#### Your assignment:
Below are several records. Retype exactly those lines running from the one with "let s := forAll (s.slots.map (·.1)) slotFlip" through the one with "Time: the successor", end lines included, and no others.

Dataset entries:
-- ==== Sys2Proof/Machine/Tick.lean ====
section
/-! DEFINITION. One tick of the time domain: the time counter advances, then what is due at the stamp that begins happens (log 1; 10
R299). -/
namespace Sys2Proof.Machine

/-- Every rood. -/
def eachRood (f : Nat → State → State) : State → State := forAll (List.range 16) f

/-- Resizes due at this boundary: first those whose check passes, as often as one more passes, then the others, which are
refused (13 R393). -/
def resizesDue (s : State) : State :=
  let pass (s : State) : State := eachRood (fun r s =>
    match s.roods[r]? with
    | some k => if k.applyRod.isSome ∧ !k.createArmed ∧ resCheck s r k.pend = Sts.ok then resizeApplied r s else s
    | none => s) s
  let s := (List.range 16).foldl (fun s _ => pass s) s
  eachRood (fun r s => match s.roods[r]? with | some k => if k.createArmed then s else resizeApplied r s | none => s) s

/-- An outstanding command of a mailbox that has been answered DEFERRED. -/
def isDeferred (s : State) (b : Box) (r code : Nat) : Bool := (boxOf s b r).outstanding.any fun c => cmdCode c == code && c.deferred

/-- Roods: plans, creation, resizes, resets, units that join (10 R306; 13 R392 to R394, R399). -/
def roodTick (s : State) : State :=
  let s := eachRood planInForce s
  let s := resizesDue s
  let s := eachRood roodCreated s
  let s := eachRood resetDone s
  let s := forAll (List.range 16) clusterJoins s
  forAll (List.range 8) (fun t => forAll (List.range 4) (engineJoins t)) s

/-- Spares that take over at a boundary, and bandwidth buckets (05 R161; 04 R121; 07 R222). -/
def unitTick (s : State) : State :=
  let s := forAll (List.range 16) clusterTakeover s
  let s := forAll (List.range 8) (fun t => forAll (List.range 4) (engineTakeover t)) s
  forAll (s.streams.buckets.map (·.1)) (fun k => applyBucket (k / 5) (k % 5)) s

/-- Base flips, adapters and requests (08 R254 to R268). -/
def modelTick (s : State) : State :=
  let s := eachRood loadPoint s
  let s := eachRood flipNow s
  let s := eachRood resumeAdmission s
  let s := forAll (s.slots.map (·.1)) slotFlip s
  let s := forAll (s.slots.map (·.1)) retireVersion s
  let s := eachRood (fun r s => if isDeferred s .model r 0x10 then adapterPut r s else s) s
  let s := eachRood (fun r s => if isDeferred s .model r 0x11 then adapterDrop r s else s) s
  let s := forAll (s.requests.map (·.1)) restage (retryPrefetches s)
  if atFurlong s then joinRequests s else s

/-- Training steps and recovery (09 R278; 14 R434). -/
def trainTick (s : State) : State :=
  let s := eachRood (fun r s => if isDeferred s .training r 0x2B then remap r s else s) s
  let s := forAll (s.binds.map (·.1)) stepStart s
  forAll (s.binds.map (·.1)) startGather s

/-- Time: the successor of a rod master that has left, rod syncs, a reset that waited for the last of them, holdover, 1PPS (10 R301, R310,
R311, R317; 11 R352). -/
def clockTick (s : State) : State :=
  let s := if s.time.masterLeaving && atFurlong s then takeOver s else s
  ppsRises (uncertain (holdover (leaveDue (sendSync s))))

/-- Fabric: trainings that end, flits, packets named by RESEND, READ requests whose source was not readable (11 R330, R337, R350). -/
def fabricTick (s : State) : State :=
  let s := forAll (List.range s.links.length) linkTick s
  let s := forAll (s.fab.xfers.map (·.1)) resendDue s
  forAll s.fab.held readPkt (modFab (fun f => { f with held := [] }) s)

/-- Network and security: tombstones, quarantine, attachment, reports, D2 (12 R368, R380, R383; 13 R410; 17 R502). -/
def securityTick (s : State) : State :=
  let s := forAll (s.eth.sas.map (·.1)) tombstoneEnds s
  let s := forAll (s.eth.quarantined.map fun e => (e.1, e.2.1)) (fun e => endQuarantine e.1 e.2) s
  let s := waitingReport (waitingAttach (attachLate (orphanDue s)))
  d2Expires s

/-- Firmware: a hand-off's instants, power state requests, since when the module is idle (16 R471 to R476). -/
def firmwareTick (s : State) : State :=
  let s := reqNext (wakeCompletes (takeoverEnds s))
  modFwc (fun f => { f with idleSince := if isIdle s then some (f.idleSince.getD s.time.now) else none }) s

/-! ### What no command brings (log 16) -/

/-- Numbers of what the hardware counts by itself: clocks that cluster c loses, 0 and 1 by Tun, 2 by Gill. -/
def stallCounter (c i : Nat) : Nat := 16 * c + i
/-- Of engine e of stack t: 0 and 1 the clocks that it loses, 2 SRAM words corrected. -/
def engineCounter (t e i : Nat) : Nat := 256 + 16 * t + 4 * e + i
/-- Of stack t: 0 inner, 1 outer, 2 interface retries. -/
def stackCounter (t i : Nat) : Nat := 512 + 4 * t + i
/-- Of link l: 0 corrected, 1 uncorrectable. -/
def linkCounter (l i : Nat) : Nat := 1024 + 2 * l + i
/-- Of the flash: 0 moves, 1 blocks retired, 2 + r GiB erased of rood r's namespace (07 R236), 18 bushels that wear levelling and
garbage collection program (07 R237). -/
def flashCounter (i : Nat) : Nat := 2048 + i

/-- SRAM words corrected in the engines of stack t. -/
def sramCount (h : Nat → Nat) (t : Nat) : Nat := (List.range 4).foldl (fun n e => n + h (engineCounter t e 2)) 0

/-- A sticky bit that a count other than 0 sets. -/
def raiseIf (now n i : Nat) (e : Sticky) : Sticky := if n = 0 then e else raise now e i

/-- The counters the hardware counts by itself, each by a free number that it saturates at, and the sticky bits of what
they count (04 R118, Table 4.10; 06 R199; 07 Tables 7.19, 7.21 to 7.23; 11 Table 11.17). -/
def countHardware (s : State) : State :=
  let h := Config.hardwareEvents s.freeCtr
  { s with
    freeCtr := s.freeCtr + 1
    clusters := s.clusters.mapIdx fun c k => { k with
      stalls := clusterStalls s (fun i => h (stallCounter c i)) c k, cycles := (k.cycles + tickClocks s.time.now k.clk) % 2 ^ 64 }
    stks := s.stks.mapIdx fun t k => { k with
      eccInner := satAdd 64 k.eccInner (h (stackCounter t 0))
      eccOuter := satAdd 64 k.eccOuter (h (stackCounter t 1))
      linkRetry := satAdd 64 k.linkRetry (h (stackCounter t 2))
      sramCorr := satAdd 32 k.sramCorr (sramCount h t)
      err := raiseIf s.time.now (h (stackCounter t 2)) 8 (raiseIf s.time.now (h (stackCounter t 1)) 1 (raiseIf s.time.now (h (stackCounter t 0)) 0 k.err))
      frkErr := raiseIf s.time.now (sramCount h t) 0 k.frkErr
      pchHits := k.pchHits.filter fun p => s.time.now < p.2 + 4000000000
      engines := k.engines.mapIdx fun e g => { g with stalls := engineStalls s (fun i => h (engineCounter t e i)) k g } }
    links := s.links.mapIdx fun l k => { k with
      fecCorr := satAdd 32 k.fecCorr (h (linkCounter l 0))
      fecUncorr := satAdd 32 k.fecUncorr (h (linkCounter l 1))
      err := raiseIf s.time.now (h (linkCounter l 1)) 1 (raiseIf s.time.now (h (linkCounter l 0)) 0 k.err) }
    flash := { s.flash with
      moves := satAdd 32 s.flash.moves (h (flashCounter 0))
      nandWritten := s.flash.nandWritten + 4096 * h (flashCounter 18)
      retiredBlocks := satAdd 16 s.flash.retiredBlocks (h (flashCounter 1))
      ns := s.flash.ns.map fun e => (e.1, { e.2 with eraseGiB := if e.2.erasing then e.2.eraseGiB - h (flashCounter (2 + e.1)) else e.2.eraseGiB })
      err := raiseIf s.time.now (h (flashCounter 1)) 5 s.flash.err } }

/-- OUTER_CORRECTED: the address of a codeword of stack t that the outer code corrected, a free value; the correction is attributed
to a free one of its 64 pseudo-channels (07 R229, R240). -/
def outerCorrected (t : Nat) (s : State) : State :=
  let (a, s) := fresh 48 s
  let (p, s) := fresh 6 s
  logOuter t (stackBase t + a % stackSize) (hitChannel t p s)

/-- SRAM_CORRECTED: which word of engine e was corrected is a free value (04 R118, R127). -/
def sramCorrected (t e : Nat) (s : State) : State :=
  let (w, s) := fresh 48 s
  match s.stks[t]? with
  | none => s
  | some k =>
    let g := k.engines.getD e { phys := 0 }
    logFirkin t 0x82 g.phys e (roodByte g.rood) w none s

/-- The events of those counts, one for each correction. -/
def logHardware (n : Nat) (s : State) : State :=
  forAll (List.range 8) (fun t s =>
    let s := forAll (List.range (Config.hardwareEvents n (stackCounter t 1))) (fun _ s => outerCorrected t s) s
    forAll (List.range 4) (fun e s =>
      forAll (List.range (Config.hardwareEvents n (engineCounter t e 2))) (fun _ s => sramCorrected t e s) s) s) s

/-- Descriptors that have started and not ended, and that a rod of another class meets at its start (06 R181). -/
def overrunTick (s : State) : State :=
  if atRodStart s then forAll (descsWith s fun _ e => e.stage == .started && e.result.isNone) (fun d t => overrunCheck d (rodCount t) t) s else s

/-- What the hardware does by itself in one tick. -/
def hardwareTick (s : State) : State := logHardware s.freeCtr (countHardware s)

/-- What is due now. -/
def dueNow (s : State) : State :=
  if s.boot.down then s
  else hardwareTick (firmwareTick (securityTick (fabricTick (trainTick (modelTick (overrunTick (unitTick (roodTick (clockTick s)))))))))

/-- The admissions of the stamp that ends (08 R263, R269). -/
def admitDue (s : State) : State := if s.boot.down then s else eachRood admitWaiting s

/-- One tick of 1 ns: the admissions of this stamp, then four ticks of the counter (10 R299), then what is due at the stamp that begins,
before any command that is stamped with it (08 R254; log 1). -/
def tick (s : State) : State := dueNow (modTime (fun t => { t with now := (t.now + 4) % 2 ^ 64 }) (admitDue s))

end Sys2Proof.Machine
end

#### Solution to the exercise:
  let s := forAll (s.slots.map (·.1)) slotFlip s
  let s := forAll (s.slots.map (·.1)) retireVersion s
  let s := eachRood (fun r s => if isDeferred s .model r 0x10 then adapterPut r s else s) s
  let s := eachRood (fun r s => if isDeferred s .model r 0x11 then adapterDrop r s else s) s
  let s := forAll (s.requests.map (·.1)) restage (retryPrefetches s)
  if atFurlong s then joinRequests s else s

/-- Training steps and recovery (09 R278; 14 R434). -/
def trainTick (s : State) : State :=
  let s := eachRood (fun r s => if isDeferred s .training r 0x2B then remap r s else s) s
  let s := forAll (s.binds.map (·.1)) stepStart s
  forAll (s.binds.map (·.1)) startGather s

/-- Time: the successor of a rod master that has left, rod syncs, a reset that waited for the last of them, holdover, 1PPS (10 R301, R310,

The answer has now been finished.